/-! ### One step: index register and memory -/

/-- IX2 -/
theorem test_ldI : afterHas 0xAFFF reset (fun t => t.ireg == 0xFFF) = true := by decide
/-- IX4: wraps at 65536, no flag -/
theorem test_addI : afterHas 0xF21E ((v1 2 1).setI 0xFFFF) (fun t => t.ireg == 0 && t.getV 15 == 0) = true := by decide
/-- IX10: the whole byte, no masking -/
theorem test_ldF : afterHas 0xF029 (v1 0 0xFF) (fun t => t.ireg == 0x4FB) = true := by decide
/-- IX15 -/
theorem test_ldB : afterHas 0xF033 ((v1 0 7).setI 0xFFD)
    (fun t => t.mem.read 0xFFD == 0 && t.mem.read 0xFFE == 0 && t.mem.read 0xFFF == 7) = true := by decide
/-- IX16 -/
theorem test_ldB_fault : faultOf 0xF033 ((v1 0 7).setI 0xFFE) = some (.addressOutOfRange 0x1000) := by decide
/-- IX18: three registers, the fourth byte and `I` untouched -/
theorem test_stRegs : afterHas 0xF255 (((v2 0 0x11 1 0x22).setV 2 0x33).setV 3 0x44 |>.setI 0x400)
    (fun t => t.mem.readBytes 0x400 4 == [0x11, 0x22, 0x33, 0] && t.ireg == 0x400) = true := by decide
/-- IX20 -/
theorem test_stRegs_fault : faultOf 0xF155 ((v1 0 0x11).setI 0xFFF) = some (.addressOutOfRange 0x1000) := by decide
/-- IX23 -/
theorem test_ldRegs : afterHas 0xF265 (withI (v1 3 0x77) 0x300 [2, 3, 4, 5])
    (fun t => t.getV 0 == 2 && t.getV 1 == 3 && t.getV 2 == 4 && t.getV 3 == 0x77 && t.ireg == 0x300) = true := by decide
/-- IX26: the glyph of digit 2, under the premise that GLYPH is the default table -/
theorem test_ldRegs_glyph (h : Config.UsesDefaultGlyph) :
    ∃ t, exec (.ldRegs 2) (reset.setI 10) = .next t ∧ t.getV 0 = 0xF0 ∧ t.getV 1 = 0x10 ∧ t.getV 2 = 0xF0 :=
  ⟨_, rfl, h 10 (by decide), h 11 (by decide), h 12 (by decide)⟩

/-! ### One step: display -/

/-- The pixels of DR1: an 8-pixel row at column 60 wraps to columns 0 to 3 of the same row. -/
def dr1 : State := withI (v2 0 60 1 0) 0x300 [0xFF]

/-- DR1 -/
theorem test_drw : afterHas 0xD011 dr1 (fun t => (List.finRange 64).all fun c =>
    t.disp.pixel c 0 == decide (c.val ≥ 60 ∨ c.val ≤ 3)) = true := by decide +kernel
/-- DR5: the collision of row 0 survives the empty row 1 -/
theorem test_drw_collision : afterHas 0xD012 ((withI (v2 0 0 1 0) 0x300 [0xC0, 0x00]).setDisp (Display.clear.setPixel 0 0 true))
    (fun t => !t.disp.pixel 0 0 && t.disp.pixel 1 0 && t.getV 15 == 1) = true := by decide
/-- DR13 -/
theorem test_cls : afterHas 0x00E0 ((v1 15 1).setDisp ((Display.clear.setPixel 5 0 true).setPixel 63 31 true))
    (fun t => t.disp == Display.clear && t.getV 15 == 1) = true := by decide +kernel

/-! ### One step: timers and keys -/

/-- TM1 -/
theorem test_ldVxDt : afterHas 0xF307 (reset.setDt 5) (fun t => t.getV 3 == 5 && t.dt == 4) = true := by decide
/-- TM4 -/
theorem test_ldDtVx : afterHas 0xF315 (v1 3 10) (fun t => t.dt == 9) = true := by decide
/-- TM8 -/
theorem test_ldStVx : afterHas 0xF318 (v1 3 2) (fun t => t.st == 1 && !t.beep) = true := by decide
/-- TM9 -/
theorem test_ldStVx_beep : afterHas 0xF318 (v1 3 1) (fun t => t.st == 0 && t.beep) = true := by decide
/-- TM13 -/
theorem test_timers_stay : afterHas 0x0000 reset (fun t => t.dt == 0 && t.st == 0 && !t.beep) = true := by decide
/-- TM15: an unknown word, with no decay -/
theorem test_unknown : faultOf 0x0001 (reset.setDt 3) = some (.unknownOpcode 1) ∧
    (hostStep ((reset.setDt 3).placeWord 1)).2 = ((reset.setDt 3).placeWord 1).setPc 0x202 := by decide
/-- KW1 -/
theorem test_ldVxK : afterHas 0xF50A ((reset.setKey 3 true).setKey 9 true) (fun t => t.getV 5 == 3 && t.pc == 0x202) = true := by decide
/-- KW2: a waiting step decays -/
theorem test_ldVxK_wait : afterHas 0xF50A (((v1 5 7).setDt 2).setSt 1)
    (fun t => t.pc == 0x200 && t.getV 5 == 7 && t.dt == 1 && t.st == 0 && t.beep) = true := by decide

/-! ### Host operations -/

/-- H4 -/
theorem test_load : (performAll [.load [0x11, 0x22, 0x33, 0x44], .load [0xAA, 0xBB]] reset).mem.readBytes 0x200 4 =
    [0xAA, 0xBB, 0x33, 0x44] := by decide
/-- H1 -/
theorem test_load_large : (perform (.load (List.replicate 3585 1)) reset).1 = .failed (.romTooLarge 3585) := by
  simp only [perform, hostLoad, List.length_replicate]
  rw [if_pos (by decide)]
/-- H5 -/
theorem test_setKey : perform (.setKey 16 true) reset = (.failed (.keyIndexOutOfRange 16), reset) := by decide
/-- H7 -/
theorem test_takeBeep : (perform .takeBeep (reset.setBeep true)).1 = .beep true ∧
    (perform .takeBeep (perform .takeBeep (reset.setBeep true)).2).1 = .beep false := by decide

---

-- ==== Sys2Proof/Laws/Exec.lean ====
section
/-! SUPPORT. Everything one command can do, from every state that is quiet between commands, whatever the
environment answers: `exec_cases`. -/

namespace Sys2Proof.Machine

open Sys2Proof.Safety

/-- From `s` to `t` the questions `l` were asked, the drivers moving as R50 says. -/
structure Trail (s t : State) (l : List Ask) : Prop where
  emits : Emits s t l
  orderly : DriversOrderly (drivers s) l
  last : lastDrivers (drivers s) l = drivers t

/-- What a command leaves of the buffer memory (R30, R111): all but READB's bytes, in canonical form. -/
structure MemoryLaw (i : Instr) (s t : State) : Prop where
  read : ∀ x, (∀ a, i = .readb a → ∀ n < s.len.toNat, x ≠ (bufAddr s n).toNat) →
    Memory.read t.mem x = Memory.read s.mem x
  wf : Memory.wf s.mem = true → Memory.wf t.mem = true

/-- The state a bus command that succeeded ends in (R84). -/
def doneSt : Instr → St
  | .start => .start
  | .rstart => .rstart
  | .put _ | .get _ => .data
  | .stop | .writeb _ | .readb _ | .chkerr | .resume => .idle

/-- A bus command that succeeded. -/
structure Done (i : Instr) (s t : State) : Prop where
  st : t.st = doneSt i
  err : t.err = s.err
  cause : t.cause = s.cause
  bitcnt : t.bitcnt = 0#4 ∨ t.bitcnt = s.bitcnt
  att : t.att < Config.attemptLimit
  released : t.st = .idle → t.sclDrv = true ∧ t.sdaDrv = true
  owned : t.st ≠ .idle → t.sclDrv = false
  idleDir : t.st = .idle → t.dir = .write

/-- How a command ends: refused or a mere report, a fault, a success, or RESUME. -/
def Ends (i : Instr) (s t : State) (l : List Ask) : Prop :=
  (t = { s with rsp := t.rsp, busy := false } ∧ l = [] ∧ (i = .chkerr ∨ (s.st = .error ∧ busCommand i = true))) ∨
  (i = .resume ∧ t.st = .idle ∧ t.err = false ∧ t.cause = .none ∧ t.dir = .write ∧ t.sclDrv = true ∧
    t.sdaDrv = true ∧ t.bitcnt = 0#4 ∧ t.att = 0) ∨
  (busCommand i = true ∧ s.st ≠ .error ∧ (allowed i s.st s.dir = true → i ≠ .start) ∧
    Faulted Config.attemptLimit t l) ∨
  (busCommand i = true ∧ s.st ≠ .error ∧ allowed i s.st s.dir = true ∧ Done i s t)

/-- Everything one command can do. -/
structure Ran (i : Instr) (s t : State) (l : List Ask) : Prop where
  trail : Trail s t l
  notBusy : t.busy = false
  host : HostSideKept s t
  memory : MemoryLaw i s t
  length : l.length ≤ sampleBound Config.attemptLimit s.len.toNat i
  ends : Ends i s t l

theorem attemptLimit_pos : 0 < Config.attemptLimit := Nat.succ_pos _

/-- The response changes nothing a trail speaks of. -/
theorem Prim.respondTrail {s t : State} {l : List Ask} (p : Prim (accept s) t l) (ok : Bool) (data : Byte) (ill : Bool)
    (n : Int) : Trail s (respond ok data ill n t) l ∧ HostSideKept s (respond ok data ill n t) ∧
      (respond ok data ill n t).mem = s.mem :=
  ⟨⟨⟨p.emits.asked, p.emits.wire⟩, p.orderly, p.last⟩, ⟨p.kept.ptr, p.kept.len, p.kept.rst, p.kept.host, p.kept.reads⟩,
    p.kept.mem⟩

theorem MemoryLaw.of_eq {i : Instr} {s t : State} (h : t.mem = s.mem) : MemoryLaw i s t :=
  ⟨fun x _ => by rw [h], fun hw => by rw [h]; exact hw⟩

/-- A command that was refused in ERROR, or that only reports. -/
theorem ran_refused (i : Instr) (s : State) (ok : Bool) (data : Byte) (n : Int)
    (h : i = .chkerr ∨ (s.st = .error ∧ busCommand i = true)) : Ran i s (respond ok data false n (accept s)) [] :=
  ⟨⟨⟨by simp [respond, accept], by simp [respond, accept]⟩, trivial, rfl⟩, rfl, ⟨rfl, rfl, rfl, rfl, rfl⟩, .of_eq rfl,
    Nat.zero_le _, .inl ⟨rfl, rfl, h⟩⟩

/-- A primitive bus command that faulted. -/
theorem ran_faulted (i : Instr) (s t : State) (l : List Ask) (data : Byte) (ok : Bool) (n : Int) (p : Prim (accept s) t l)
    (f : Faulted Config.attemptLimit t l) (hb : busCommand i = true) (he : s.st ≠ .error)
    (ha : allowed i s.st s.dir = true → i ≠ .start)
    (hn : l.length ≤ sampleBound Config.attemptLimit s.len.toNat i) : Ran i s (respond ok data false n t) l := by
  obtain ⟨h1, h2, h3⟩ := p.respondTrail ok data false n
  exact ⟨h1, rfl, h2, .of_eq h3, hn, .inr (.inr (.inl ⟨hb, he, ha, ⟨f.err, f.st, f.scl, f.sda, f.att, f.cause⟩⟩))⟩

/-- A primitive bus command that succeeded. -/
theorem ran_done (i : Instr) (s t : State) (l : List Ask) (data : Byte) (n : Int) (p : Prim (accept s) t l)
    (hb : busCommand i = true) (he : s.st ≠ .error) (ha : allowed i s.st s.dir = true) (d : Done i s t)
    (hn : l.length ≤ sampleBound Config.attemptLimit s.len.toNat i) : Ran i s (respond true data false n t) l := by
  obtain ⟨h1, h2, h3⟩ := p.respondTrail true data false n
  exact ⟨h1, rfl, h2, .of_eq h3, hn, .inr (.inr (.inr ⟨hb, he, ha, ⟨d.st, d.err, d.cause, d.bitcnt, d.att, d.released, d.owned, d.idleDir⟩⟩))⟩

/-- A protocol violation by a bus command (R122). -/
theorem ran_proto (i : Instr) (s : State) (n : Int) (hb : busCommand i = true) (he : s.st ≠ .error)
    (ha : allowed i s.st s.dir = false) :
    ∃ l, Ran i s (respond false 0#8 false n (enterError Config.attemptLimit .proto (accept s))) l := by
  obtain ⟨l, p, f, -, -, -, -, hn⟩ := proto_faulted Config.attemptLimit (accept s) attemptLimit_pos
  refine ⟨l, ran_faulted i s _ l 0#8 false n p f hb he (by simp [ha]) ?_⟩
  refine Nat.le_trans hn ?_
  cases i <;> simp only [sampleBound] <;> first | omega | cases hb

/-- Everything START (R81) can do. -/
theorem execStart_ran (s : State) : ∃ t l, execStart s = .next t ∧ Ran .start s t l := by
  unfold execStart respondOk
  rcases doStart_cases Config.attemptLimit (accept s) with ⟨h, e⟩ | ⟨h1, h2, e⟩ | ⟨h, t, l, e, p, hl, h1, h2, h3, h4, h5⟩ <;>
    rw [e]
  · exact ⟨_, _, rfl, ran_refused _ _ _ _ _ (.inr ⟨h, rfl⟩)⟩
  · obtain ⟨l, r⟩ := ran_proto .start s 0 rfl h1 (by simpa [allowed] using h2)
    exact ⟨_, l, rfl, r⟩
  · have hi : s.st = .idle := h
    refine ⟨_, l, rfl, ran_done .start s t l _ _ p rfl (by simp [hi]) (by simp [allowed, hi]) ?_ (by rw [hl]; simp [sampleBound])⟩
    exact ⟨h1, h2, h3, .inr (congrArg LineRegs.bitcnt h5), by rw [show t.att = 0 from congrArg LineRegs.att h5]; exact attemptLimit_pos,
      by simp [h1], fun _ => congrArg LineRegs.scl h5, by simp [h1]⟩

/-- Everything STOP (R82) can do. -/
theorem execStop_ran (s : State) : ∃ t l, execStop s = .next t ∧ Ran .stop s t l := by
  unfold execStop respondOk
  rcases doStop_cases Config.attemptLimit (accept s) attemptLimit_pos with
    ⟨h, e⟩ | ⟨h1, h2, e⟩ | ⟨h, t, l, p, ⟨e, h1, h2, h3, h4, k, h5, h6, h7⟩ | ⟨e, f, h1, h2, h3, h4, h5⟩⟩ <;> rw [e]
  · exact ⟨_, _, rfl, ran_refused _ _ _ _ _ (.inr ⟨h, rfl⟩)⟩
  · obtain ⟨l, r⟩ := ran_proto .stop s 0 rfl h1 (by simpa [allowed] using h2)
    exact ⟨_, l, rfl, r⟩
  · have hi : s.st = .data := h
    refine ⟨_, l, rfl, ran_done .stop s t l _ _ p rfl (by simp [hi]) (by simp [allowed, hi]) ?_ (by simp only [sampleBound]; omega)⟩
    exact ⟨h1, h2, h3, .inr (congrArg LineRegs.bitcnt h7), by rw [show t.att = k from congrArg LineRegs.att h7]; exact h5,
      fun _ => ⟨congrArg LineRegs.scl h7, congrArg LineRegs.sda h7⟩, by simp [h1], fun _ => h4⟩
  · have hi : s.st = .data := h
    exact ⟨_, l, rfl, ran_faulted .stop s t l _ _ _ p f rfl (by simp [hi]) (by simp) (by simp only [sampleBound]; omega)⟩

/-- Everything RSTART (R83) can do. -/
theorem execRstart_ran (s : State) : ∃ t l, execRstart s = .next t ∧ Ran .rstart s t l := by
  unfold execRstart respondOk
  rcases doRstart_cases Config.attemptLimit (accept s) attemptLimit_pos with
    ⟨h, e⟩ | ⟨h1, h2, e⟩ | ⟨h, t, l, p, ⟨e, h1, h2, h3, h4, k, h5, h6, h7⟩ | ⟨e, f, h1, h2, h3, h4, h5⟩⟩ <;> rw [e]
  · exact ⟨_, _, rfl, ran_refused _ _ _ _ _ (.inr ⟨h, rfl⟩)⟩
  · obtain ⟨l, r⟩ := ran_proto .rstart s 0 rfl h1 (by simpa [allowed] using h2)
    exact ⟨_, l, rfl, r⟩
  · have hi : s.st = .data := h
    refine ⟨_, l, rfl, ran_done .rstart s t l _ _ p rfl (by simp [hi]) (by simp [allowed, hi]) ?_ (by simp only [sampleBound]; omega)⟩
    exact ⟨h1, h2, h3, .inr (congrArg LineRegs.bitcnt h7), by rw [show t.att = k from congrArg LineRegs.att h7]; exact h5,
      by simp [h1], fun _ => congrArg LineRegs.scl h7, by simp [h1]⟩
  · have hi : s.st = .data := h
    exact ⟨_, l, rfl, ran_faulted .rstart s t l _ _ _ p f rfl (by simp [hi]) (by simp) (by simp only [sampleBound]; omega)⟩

#### WHAT THE TASK ASKS
The required output is the stretch of entries above from the line containing "memory : MemoryLaw i s t" through the line containing "(n : Int) : Trail", reproduced exactly.

#### OUTPUT FOR THIS EXERCISE
  memory : MemoryLaw i s t
  length : l.length ≤ sampleBound Config.attemptLimit s.len.toNat i
  ends : Ends i s t l

theorem attemptLimit_pos : 0 < Config.attemptLimit := Nat.succ_pos _

/-- The response changes nothing a trail speaks of. -/
theorem Prim.respondTrail {s t : State} {l : List Ask} (p : Prim (accept s) t l) (ok : Bool) (data : Byte) (ill : Bool)
    (n : Int) : Trail s (respond ok data ill n t) l ∧ HostSideKept s (respond ok data ill n t) ∧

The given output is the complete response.